Exercise: From the data below, please reproduce exactly everything from the line that contains "t => some t" down to the line that contains "def cmd : Command", with both ends included.

Data for review:
-- ==== Sys2Proof/Tests/Slice0.lean ====
section
/-! SUPPORT. Tests: the checks on ill-formed encodings, one word for every encoded row of the opcode table, single steps with results worked out in the
spec or by hand from its rules, and for every statement states and operands that meet its hypotheses. -/

open Sys2Proof Sys2Proof.Machine Sys2Proof.Safety

set_option Elab.async false

namespace Sys2Proof.Tests

/-! ### States -/

/-- A task of context 1 runs; the A-stream is ready at its first instruction. -/
def sA : State := { State.reset with core := State.reset.core.ready .a }

/-- The same with the C-stream ready. -/
def sC : State := { State.reset with core := State.reset.core.ready .c }

/-- The same with a translation tree and pages behind it, the A-stream ready at `ret`. -/
def mA : State := State.reset.withFetchWord 32 0x08000019

/-- The same with the C-stream ready at a halfword. -/
def mC : State := State.reset.withFetchWord 16 0x9C64

def sup (s : State) : State := s.updCur (fun st => { st with mode := .sup })

def put (n v : Nat) (s : State) : State := s.setG (.ofNat 5 n) (.ofNat 64 v)

def putF (n tag bits : Nat) (s : State) : State := { s with core := s.core.setF n ⟨.ofNat 64 bits, mkFmt tag 0⟩ }

def putV (n tag bits : Nat) (s : State) : State := { s with core := s.core.setV n ⟨.ofNat 512 bits, mkFmt tag 0⟩ }

def putQ (q : Nat) (es : List QEntry) (s : State) : State := { s with core := s.core.setQueue q es }

/-- A filled entry. -/
def entry (tag bits : Nat) : QEntry := ⟨0, true, .ofNat 512 bits, mkFmt tag 0⟩

/-- The state after, when there is one. -/
def after (i : Instr) (s : State) : Option State :=
  match exec i s with
  | .next t => some t
  | _ => none

/-- The state after a second instruction or event. -/
def then_ (o : Option State) (i : Instr) : Option State := o.bind (after i)

/-- The kernel, the command and the queue of the test task. -/
def kern : Kernel := { probeKernel with nga := 5, ngc := 6, nf := 7, nv := 8, safeTab := [⟨0, 0, 0, 0, 0⟩] }

def cmd : Command :=
  { seq := 0, op := .launch, early := false, hostDone := false, irq := false, preempt := false, args := 77, doneRec := 0, prods := [], count := 0,
    seed := 9, ordMode := 0, kernel := some kern, ntask := 1, rectW := 0, rectH := 0, gang := 1, dom := 3, percl := 1, front := none,
    phase := .placed, clusters := [0], held := [0], teamMap := [some 0], places := [0], quads := [0], trigs := [], first := none, wcounts := [],
    slot := none, placedAt := 0, saved := [], arrivals := [], stats := [], wasPlaced := true, accepted := 0, parked := false, firstAt := 0, claim := [], domSet := [] }

def withCmds (cs : List Command) (s : State) : State :=
  s.updQueue 1 0 (fun x => { x with en := true, head := 5, notify := 7, base := 0x1800, cmds := cs })

def withTask (f : Task → Task) (s : State) : State := s.updTask f

/-- Two blocks: 0 at level 3 and 1 at level 5, of two home clusters. -/
def block0 : Block :=
  { Block.empty with level := 3, step := 1, next := 1, valid := 3, ua := 0x1000, uc := 0x1010, rlev := #v[3, 2, 0, 0], raddr := #v[0x100, 0x200, 0, 0] }

def front0 : Front :=
  { target := 9, guarded := false, coreSet := 6, interp := [(0x1000, 0x1010)], rules := [], rulesUsed := [0],
    blocks := [block0, { block0 with level := 5, home := 1, rlev := #v[5, 4, 0, 0] }], known := [[3, 5], [3, 5]], frozen := false,
    stalled := false, freezer := none, abandons := 0 }

/-- An update task of block 0 runs under a front. -/
def update (f : Front) (s : State) : State :=
  withCmds [{ cmd with op := .front, front := some f }] (withTask (fun t => { t with kind := .update 0, step := 1, level := 3 }) s)


def okOf {e a : Type} (x : Except e a) : Option a :=
  match x with
  | .ok v => some v
  | .error _ => none

theorem replicate_empty (n : Nat) {y : QEntry} (q : Nat) (s : State) (h : s.core.queues = Vector.replicate 8 [])
    (hy : y ∈ s.core.getQueue q) : y.id < n := by
  by_cases hq : q < 8 <;> simp [Core.getQueue, h, hq] at hy

/-! ### Ill-formed encodings are refused -/

theorem test_ill_formed :
    (Instr.bcc 1 2 3 6).illFormed = some .reservedCondition ∧ (Instr.vadd 1 2 3 1 0 0).illFormed = some .maskFields
    ∧ (Instr.vadd 1 28 3 0 0 0).illFormed = some .vectorSource ∧ (Instr.vadd 24 2 3 0 0 0).illFormed = some .vectorDest
    ∧ (Instr.qput 4 1).illFormed = some .queueRange ∧ (Instr.fence 6).illFormed = some .scope ∧ (Instr.ldqs 0 1 2 6 6 0).illFormed = some .elementSize
    ∧ (Instr.atomicAdd 1 2 3 0 0 0).illFormed = some .unusedField ∧ (Instr.sysrd 1 6).illFormed = some .systemRegister
    ∧ (Instr.lvget 31 1).illFormed = some .destRange ∧ (Instr.fcvt 1 2 0 0).illFormed = some .targetTag
    ∧ (Instr.vcvts 1 2 0 8 0 1 0).illFormed = some .groupForm ∧ (Instr.mmacVv 0 0 8 3 0 0).illFormed = some .inputFormat
    ∧ (Instr.mmacVv 0 0 8 0 5 0).illFormed = some .promotion ∧ (Instr.mload 0 3 0).illFormed = some .matrixOperand
    ∧ (Instr.mdrain 4 6 4 1).illFormed = some .lookahead ∧ (Instr.vmulH 24 1 0).illFormed = some .halfRegister
    ∧ (Instr.vaddH 0 0 0).illFormed = some .zeroHalfword := by decide +kernel

/-! ### One word for every encoded row -/

/-- The word decodes to the instruction, and the instruction is encoded as the word. -/
def reads (p : Nat × Instr) : Bool :=
  decide (decode (wordBytes p.1) = .ok p.2 (p.2.bits / 8)) && encodeBytes p.2 == (wordBytes p.1).take (p.2.bits / 8)

/-- Words of the table's rows, `add` to `ori`, from the fields that spec/opcode_table.json gives them. -/
def rowWords0 : List (Nat × Instr) :=
  [(0x249281, .add 5 9 18), (0x4249281, .sub 5 9 18), (0xae49281, .mul 5 9 18 11), (0xee49281, .mulh 5 9 18 11), (0x12e49281, .div 5 9 18 11),
   (0x16e49281, .divu 5 9 18 11), (0x1ae49281, .rem 5 9 18 11), (0x1ee49281, .remu 5 9 18 11), (0x20249281, .and 5 9 18),
   (0x24249281, .or 5 9 18), (0x28249281, .xor 5 9 18), (0x2c249281, .shl 5 9 18), (0x30249281, .shr 5 9 18), (0x34249281, .sar 5 9 18),
   (0x38249281, .slt 5 9 18), (0x3c249281, .sltu 5 9 18), (0x40249281, .min 5 9 18), (0x44249281, .max 5 9 18), (0x48009281, .clz 5 9),
   (0x4c009281, .ctz 5 9), (0x50009281, .popc 5 9), (0x56e49281, .gcd 5 9 18 11), (0x80569283, .addi 5 9 16427), (0x80569285, .andi 5 9 16427),
   (0x80569287, .ori 5 9 16427)]

theorem test_decode_rows0 : rowWords0.all reads = true := by decide +kernel

/-- Words of the table's rows, `xori` to `gtol`, from the fields that spec/opcode_table.json gives them. -/
def rowWords1 : List (Nat × Instr) :=
  [(0x80569289, .xori 5 9 16427), (0x24928b, .shli 5 9 18), (0x2024928b, .shri 5 9 18), (0x4024928b, .sari 5 9 18),
   (0x4056928d, .slti 5 9 8235), (0xc056928d, .sltiu 5 9 8235), (0x8002b28f, .lui 5 524331), (0x8002b291, .adpc 5 524331),
   (0x82b69293, .bcc 5 9 2091 3), (0x80001595, .br 16777259), (0x80001597, .call 16777259), (0x5019, .jr 5), (0x4005019, .callr 5),
   (0x8000019, .ret), (0xc0a9019, .qput 5 9), (0x100a0499, .qget 5 9), (0x9580029b, .sysrd 5 299), (0x9590501b, .syswr 5 299),
   (0x95a0001b, .svc 299), (0x95b0001b, .trap 299), (0x40001b, .tret), (0x50001b, .exit), (0x60001b, .nop), (0x95f0001b, .safept 299),
   (0x929d, .gtol 5 9)]
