-- ==== Sys2Proof/Config.lean ====
section
/-! DEFINITION. What the spec leaves open and the model leaves free: constants without a body. -/

namespace Sys2Proof

/-- The policy outcome that a WATCH_HIT reports for an access completed ERROR because its bytes leave one 64-byte
block, once a setup is in force (UNVERIFIED: R170 says only "its policy outcome (PASS, DROP or ERROR, or PASS in
UNSET)" and such an access is not judged, R131). Free: a function of the access's address, length and direction
(true for a write). Safe. Log entry 1. -/
opaque Config.crossingOutcome : Nat → Nat → Bool → PolicyOutcome

end Sys2Proof
end

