-- ==== Sys2Proof/Machine/TimeCommands.lean ====
section
/-! DEFINITION. The timebase's commands (03_run_states_and_the_transport.md, R50 to R54): a pulse on ENC and the 100 µs
tick, with the loss of the encoder and the expiry of the start timer that a tick can bring. -/

namespace Sys2Proof.Machine

/-! ### A pulse on ENC -/

/-- The TIMEBASE record of event RESTORED (R54). -/
def handRestored (s : State) : State :=
  handRecord (.timebase { restored := true, amount := s.time.estTicks, pos := s.time.pos }) s

/-- A pulse in estimate mode: the first one hands RESTORED (R54). -/
def estimatePulse (s : State) : State :=
  let s := { s with time := { s.time with pulsed := true } }
  if s.time.restored then s else handRestored { s with time := { s.time with restored := true } }

/-- A pulse in encoder mode: the silence count returns to 0 and P advances by one count (R21, R50). -/
def encoderPulse (s : State) : State := travel 1 { s with time := { s.time with pulsed := true, silence := 0 } }

/-- ENC_PULSE (R21). -/
def execEncPulse (s : State) : Host.Outcome State Fault Refusal :=
  .next (if s.time.estimate then estimatePulse (begin s) else encoderPulse (begin s))

/-! ### The tick -/

/-- The start timer expires on the next tick: it has then counted 100 times the start limit (R41, R42). -/
def State.timerExpires (s : State) : Bool :=
  s.run.state == .starting &&
    match s.run.timer with
    | none => false
    | some n => decide (100 * s.cfg.startLimit ≤ n + 1)

/-- The next tick raises the silence count: the watch condition holds and no pulse has arrived since the previous tick
(R50). -/
def State.silentTick (s : State) : Bool := s.watchCondition && !s.time.pulsed

/-- The next tick declares encoder loss: the silence count reaches the loss limit on it (R50). -/
def State.declaresLoss (s : State) : Bool := s.silentTick && decide (s.cfg.lossLimit ≤ s.time.silence + 1)

/-- What every tick counts: the start timer and the silence count, which returns to 0 on the tick that declares a loss
(R41, R50). -/
def countTick (s : State) : State :=
  { s with
    run := { s.run with timer := s.run.timer.map (· + 1) }
    time :=
      { s.time with
        pulsed := false
        silence := if s.declaresLoss then 0 else if s.silentTick then s.time.silence + 1 else s.time.silence } }

/-- The estimate of a tick: A takes the rate, P advances by the whole counts in A, and A keeps the rest; the estimate
tick count rises, up to 65,535 (R53). -/
def estimateTick (s : State) : State :=
  let a := s.time.acc + s.cfg.estRate
  travel (a / 16) { s with time := { s.time with acc := a % 16, estTicks := min (s.time.estTicks + 1) 65535 } }

/-- Every edge expectation takes the late tolerance of estimate mode, and the list its new order (R26). One whose expiry is
held takes the later due position too, which ends the hold (DESIGN CHOICE, log entry 34). -/
def widenAll (s : State) : State :=
  { s with
    expect := { s.expect with items := (s.expect.items.map Item.widen).foldl (fun l i => insertItem i l) [] } }

/-- The TIMEBASE record of event LOST (R51). -/
def handLost (s : State) : State :=
  handRecord (.timebase { restored := false, amount := s.cfg.estRate, pos := s.time.pos }) s

/-- The timebase enters estimate mode (R51). -/
def enterEstimate (s : State) : State :=
  widenAll { s with time := { s.time with estimate := true, acc := 0, estTicks := 0, restored := false } }

/-- Encoder loss is declared, by the loss action of the setup (R51). -/
def declareLoss (s : State) : State :=
  match s.cfg.lossAction with
  | .stop => stopAtP .encoderLost s
  | .drain =>
    let s := handLost (enterEstimate s)
    if s.run.state = .running then changeRun .draining none s else s

/-- A tick, with the loss or the expiry that falls on it (R42, R50, R53; DEDUCED, log entry 8). -/
def tickWork (s : State) : State :=
  let t := countTick s
  if s.timerExpires then stopAtP .transportStart t
  else if s.declaresLoss then declareLoss t
  else if s.time.estimate then estimateTick t
  else t

/-- TICK (R50). -/
def execTick (s : State) : Host.Outcome State Fault Refusal := .next (settle (tickWork (begin s)))

/-- ENCODER_LOSS (R51): the tick on which encoder loss is declared. -/
def execEncoderLoss (s : State) : Host.Outcome State Fault Refusal :=
  .next (if s.declaresLoss then settle (tickWork (begin s)) else s)

/-- START_TIMER_EXPIRY (R42): the tick on which the start timer expires. -/
def execStartTimerExpiry (s : State) : Host.Outcome State Fault Refusal :=
  .next (if s.timerExpires then settle (tickWork (begin s)) else s)

end Sys2Proof.Machine
end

Response to the exercise:
  | .next t => some t
  | _ => none

/-- The state after a second instruction or event. -/
def then_ (o : Option State) (i : Instr) : Option State := o.bind (after i)

/-- The kernel, the command and the queue of the test task. -/
def kern : Kernel := { probeKernel with nga := 5, ngc := 6, nf := 7, nv := 8, safeTab := [⟨0, 0, 0, 0, 0⟩] }

def cmd : Command :=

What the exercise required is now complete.